From 76587e09ce6b7811ff940e2e65051cb49e7c16e6 Mon Sep 17 00:00:00 2001
From: Robert Haas <rhaas@postgresql.org>
Date: Fri, 23 Jul 2021 15:37:53 -0400
Subject: [PATCH v36 3/4] Create XLogAcceptWrites() function with code from
 StartupXLOG().

This is just code movement. A future patch will want to defer the
call to XLogAcceptWrites() until a later time, rather than doing
it as soon as we finish applying WAL, but here we're just grouping
related code together into a new function.

Robert Haas, with modifications by Amul Sul.
---
 src/backend/access/transam/xlog.c | 52 ++++++++++++++++++++++---------
 1 file changed, 37 insertions(+), 15 deletions(-)

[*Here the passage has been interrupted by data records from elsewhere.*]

/-- The debug registers: GO is taken only while a challenge is VALID, no verification runs and the engine is locked; a verification that succeeds unlocks and
withdraws the challenge, one that fails is counted and places a new challenge; on an unlocked engine HALT is kept, a step is made while it is 1, and a
read of DBG_MEM_DATA returns the word at the address and moves the address on (R390, R403 to R405).
Completes: dbgRespGo, dbgVerifyDone, dbgStewardHalt, dbgStewardStep, dbgMemDataRead. -/
def Obligations.DebugAccess : Prop :=
  (∀ (s : State) (v : W64), portTakes s .dbgRespGo = true → ∃ t : State, exec (.dbgRespGo v) s = .next t
      ∧ (if v.getLsbD 0 = true ∧ getFld s.blk .dbgChalStatus 0 3 = 4 then
          onlyReg .dbgChalStatus s.blk t.blk ∧ getFld t.blk .dbgChalStatus 0 3 = 6
         else t = wrote s s.blk))
  ∧ (∀ s : State, live s.blk = true → dbgHalted s.blk = false → inP2 s.blk = false → getFld s.blk .dbgChalStatus 1 1 = 1 → ∃ t : State, exec .dbgVerifyDone s = .next t
      ∧ (if respGood s.blk = true then getFld t.blk .dbgChalStatus 0 3 = 1 ∧ getFld t.blk .dbgChalStatus 8 8 = getFld s.blk .dbgChalStatus 8 8
         else getFld t.blk .dbgChalStatus 1 2 = 2 ∧ getFld t.blk .dbgChalStatus 0 1 = getFld s.blk .dbgChalStatus 0 1
           ∧ getFld t.blk .dbgChalStatus 8 8 = min 255 (getFld s.blk .dbgChalStatus 8 8 + 1)
           ∧ t.blk.steward.chal = s.blk.steward.chal + 1)
      ∧ sameUnits s.blk t.blk)
  ∧ (∀ (s : State) (v : W64), cpOpen s.blk = true → getFld s.blk .mgtPwr 2 2 ≠ 2 → getFld s.blk .dbgChalStatus 0 1 = 1 →
      ∃ t : State, exec (.dbgStewardHalt v) s = .next t ∧ getFld t.blk .dbgSteward 0 1 = v.toNat % 2 ∧ t.blk.cp = okRsp s.blk
        ∧ t.blk.steward.steps = (if v.getLsbD 0 = true ∧ v.getLsbD 1 = true then s.blk.steward.steps + 1 else s.blk.steward.steps))
  ∧ (∀ s : State, cpOpen s.blk = true → getFld s.blk .mgtPwr 2 2 ≠ 2 → getFld s.blk .dbgChalStatus 0 1 = 1 →
      ∃ t : State, exec .dbgStewardStep s = .next t ∧ getFld t.blk .dbgSteward 0 1 = getFld s.blk .dbgSteward 0 1 ∧ t.blk.cp = okRsp s.blk
        ∧ t.blk.steward.steps = (if getFld s.blk .dbgSteward 0 1 = 1 then s.blk.steward.steps + 1 else s.blk.steward.steps))
  ∧ (∀ s : State, cpOpen s.blk = true → getFld s.blk .mgtPwr 2 2 ≠ 2 → getFld s.blk .dbgChalStatus 0 1 = 1 →
      ∃ t : State, exec .dbgMemDataRead s = .next t ∧ t.blk.cp = ⟨s.blk.pins.cpReqId, bootWord s.blk (getFld s.blk .dbgMemAddr 3 14), 0#2⟩
        ∧ onlyReg .dbgMemAddr s.blk t.blk ∧ getFld t.blk .dbgMemAddr 3 14 = (getFld s.blk .dbgMemAddr 3 14 + 1) % 2 ^ 14)

/-- The test port of a powered engine: each instruction is in the instruction register after it; IDCODE reads 0x1D325A4F; SAMPLE/PRELOAD samples the pins and keeps
the preload; BYPASS shifts its bit; DBGACC of an address outside the challenge registers acts as BYPASS while the engine is locked, and reads a register of the page while it
is not. TRST_N low holds the port in its reset. None of them touches anything but the test port, but for what a DBGACC reads (R368, R389, R403).
Completes: idcode, samplePreload, bypass, dbgacc. -/
def Obligations.TestPort : Prop :=
  (∀ s : State, s.blk.pins.powered = true → s.blk.pins.trst = true → ∃ t : State, exec .idcode s = .next t
      ∧ t.blk = { s.blk with jtag := { s.blk.jtag with ir := 0x01#8, dr := 0x1D325A4F#96 } })
  ∧ (∀ (s : State) (p : BitVec 16), s.blk.pins.powered = true → s.blk.pins.trst = true → ∃ t : State, exec (.samplePreload p) s = .next t
      ∧ t.blk = { s.blk with jtag := t.blk.jtag } ∧ t.blk.jtag.ir = 0x02#8 ∧ t.blk.jtag.boundary = p
      ∧ t.blk.jtag.dr.getLsbD 0 = s.blk.pins.rstCold ∧ t.blk.jtag.dr.getLsbD 1 = s.blk.pins.rstEng ∧ t.blk.jtag.dr.getLsbD 2 = s.blk.pins.vwarn
      ∧ (∀ i < 4, t.blk.jtag.dr.getLsbD (8 + i) = s.blk.pins.arrayEn.getLsbD i))
  ∧ (∀ (s : State) (x : Bool), s.blk.pins.powered = true → s.blk.pins.trst = true → ∃ t : State, exec (.bypass x) s = .next t
      ∧ t.blk = { s.blk with jtag := t.blk.jtag } ∧ t.blk.jtag.ir = 0xFF#8 ∧ t.blk.jtag.dr.getLsbD 0 = x
      ∧ (s.blk.jtag.ir = 0xFF#8 → t.blk.jtag.tdo = s.blk.jtag.dr.getLsbD 0))
  ∧ (∀ (s : State) (dr : BitVec 96), live s.blk = true → s.blk.pins.trst = true → s.blk.rst ≠ .computeReset → getFld s.blk .mgtPwr 2 2 ≠ 2 →
      getFld s.blk .dbgChalStatus 0 1 = 0 → dr.toNat % 2 ^ 24 / 0x10000 = 0x0E → dr.toNat % 8 = 0 →
      (Reg.ofAddr (dr.toNat % 2 ^ 24)).any Reg.openDbg = false → ∃ t : State, exec (.dbgacc dr) s = .next t
        ∧ t.blk = { s.blk with jtag := t.blk.jtag } ∧ t.blk.jtag.ir = 0xFF#8)
  ∧ (∀ (s : State) (dr : BitVec 96) (r : Reg), live s.blk = true → s.blk.pins.trst = true → s.blk.rst ≠ .computeReset → getFld s.blk .mgtPwr 2 2 ≠ 2 →
      getFld s.blk .dbgChalStatus 0 1 = 1 → dr.toNat % 2 ^ 24 = r.addr → r.addr / 0x10000 = 0x0E → dr.getLsbD 88 = false →
      ∃ t : State, exec (.dbgacc dr) s = .next t ∧ t.blk.jtag.ir = 0x20#8 ∧ t.blk.jtag.dr.toNat = r.addr + (sampleReg s.blk r).toNat * 2 ^ 24)
  ∧ (∀ (s : State) (i : Instr), s.blk.pins.powered = true → s.blk.pins.trst = false →
      (i = .idcode ∨ (∃ p, i = .samplePreload p) ∨ (∃ x, i = .bypass x) ∨ ∃ dr, i = .dbgacc dr) →
      exec i s = .next { s with blk := { s.blk with jtag := Jtag.reset } })

/-! ### The control port and the register map -/

/-- A write of a register without behaviour of its own, by the access code of each field: RW takes the value, RWL takes it unless it is locked and then locks, W1C clears the
bits written as 1, but for one that hardware sets in the same beat, W1S sets them, RO, WO and RC keep theirs; no other register and no other state changes, and the answer is OK
(R8, R9, R370).
Completes: registerWrite. -/
def Obligations.RegisterWriteByAccessCode : Prop :=
  ∀ (s : State) (r : Reg) (v : W64), cpOpen s.blk = true → pageUp s.blk r.addr = true → dbgLocked s.blk r.addr = false →
    r.arrOf.any (fun n => !usable s.blk n) = false → writeSpecial s.blk v r = none →
    ∃ t : State, exec (.registerWrite (BitVec.ofNat 24 r.addr) 0xFF#8 v) s = .next t ∧ t.blk.cp = okRsp s.blk
      ∧ onlyReg r { s.blk with rlocks := t.blk.rlocks } t.blk
      ∧ (∀ f ∈ r.fields, getFld t.blk r f.lo f.wid =
          (let x := v.toNat / 2 ^ f.lo % 2 ^ f.wid
           let old := getFld s.blk r f.lo f.wid
           match f.acc with
           | .RW => x
           | .RWL => if locked s.blk r = true then old else x
           | .W1C => if (coinOf s.blk r f.lo).isSome = true then (old - (old &&& x)) ||| 1 else old - (old &&& x)
           | .W1S => old ||| x
           | .RO | .WO | .RC => old))
      ∧ ((∃ f ∈ r.fields, f.acc = .RWL) → locked t.blk r = true)

/-- The port's errors, in this order and without any effect but the response: FORMAT for byte enables other than 0xFF or an unaligned address, UNAVAILABLE for a page that does
not answer, LOCKED for a debug register of a locked engine; writes and reads meet them alike (R7, R370). -/
def Obligations.PortErrorsHaveNoEffect : Prop :=
  ∀ (s : State) (a : BitVec 24) (be : BitVec 8) (v : W64), cpOpen s.blk = true →
    (let e : Nat := if be ≠ 0xFF#8 ∨ a.toNat % 8 ≠ 0 then 1 else if pageUp s.blk a.toNat = false then 2
        else if dbgLocked s.blk a.toNat = true then 3 else 0
     (e ≠ 0 → exec (.registerWrite a be v) s = .next { s with blk := respond s.blk 0#64 e }
        ∧ exec (.readClearCounter ⟨a, be⟩) s = .next { s with blk := respond s.blk 0#64 e }))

diff --git a/src/backend/access/transam/xlog.c b/src/backend/access/transam/xlog.c
index 93849d8f29a..91cdd7d9ff2 100644
--- a/src/backend/access/transam/xlog.c
+++ b/src/backend/access/transam/xlog.c
@@ -927,6 +927,7 @@ static void UpdateMinRecoveryPoint(XLogRecPtr lsn, bool force);
 static XLogRecord *ReadRecord(XLogReaderState *xlogreader,
 							  int emode, bool fetching_ckpt);
 static void CheckRecoveryConsistency(void);
+static bool XLogAcceptWrites(TimeLineID EndOfLogTLI, XLogRecPtr EndOfLog);
 static bool PerformRecoveryXLogAction(void);
 static XLogRecord *ReadCheckpointRecord(XLogReaderState *xlogreader,
 										XLogRecPtr RecPtr, int whichChkpt, bool report);
@@ -8014,7 +8015,41 @@ StartupXLOG(void)
 	 * record before resource manager writes cleanup WAL records or checkpoint
 	 * record is written.
 	 */
-	Insert->fullPageWrites = lastFullPageWrites;
+ 	/*
+	 * Update full_page_writes in shared memory, and later whenever wal write
+	 * permitted, write an XLOG_FPW_CHANGE record before resource manager
+	 * writes cleanup WAL records or checkpoint record is written.
+ 	 */
+ 	Insert->fullPageWrites = lastFullPageWrites;
+
+	/* Prepare to accept WAL writes. */
+	promoted = XLogAcceptWrites(EndOfLogTLI, EndOfLog);
+
+	/*
+	 * If there were cascading standby servers connected to us, nudge any wal
+	 * sender processes to notice that we've been promoted.
+	 */
+	WalSndWakeup();
+
+	/*
+	 * If this was a promotion, request an (online) checkpoint now. This isn't
+	 * required for consistency, but the last restartpoint might be far back,
+	 * and in case of a crash, recovering from it might take a longer than is
+	 * appropriate now that we're not in standby mode anymore.
+	 */
+	if (promoted)
+		RequestCheckpoint(CHECKPOINT_FORCE);
+}
+
+/*
+ * Prepare to accept WAL writes.
+ */
+static bool
+XLogAcceptWrites(TimeLineID EndOfLogTLI, XLogRecPtr EndOfLog)
+{
+	bool		promoted = false;
+
+	/* Write an XLOG_FPW_CHANGE record */
 	LocalSetXLogInsertAllowed();
 	UpdateFullPageWrites();
 	LocalXLogInsertAllowed = -1;
@@ -8070,20 +8105,7 @@ StartupXLOG(void)
 	UpdateControlFile();
 	LWLockRelease(ControlFileLock);
 
-	/*
-	 * If there were cascading standby servers connected to us, nudge any wal
-	 * sender processes to notice that we've been promoted.
-	 */
-	WalSndWakeup();
-
-	/*
-	 * If this was a promotion, request an (online) checkpoint now. This isn't
-	 * required for consistency, but the last restartpoint might be far back,
-	 * and in case of a crash, recovering from it might take a longer than is
-	 * appropriate now that we're not in standby mode anymore.
-	 */
-	if (promoted)
-		RequestCheckpoint(CHECKPOINT_FORCE);
+	return promoted;
 }
 
 /*
-- 
2.18.0

From 1a14516bfca72febbc3e70f7d25398c0f074c3d8 Mon Sep 17 00:00:00 2001
From: Robert Haas <rhaas@postgresql.org>
Date: Fri, 23 Jul 2021 13:07:56 -0400
Subject: [PATCH v36 1/4] Refactor some end-of-recovery code out of
 StartupXLOG().

Moved the code that performs whether to write a checkpoint or an
end-of-recovery record into PerformRecoveryXlogAction().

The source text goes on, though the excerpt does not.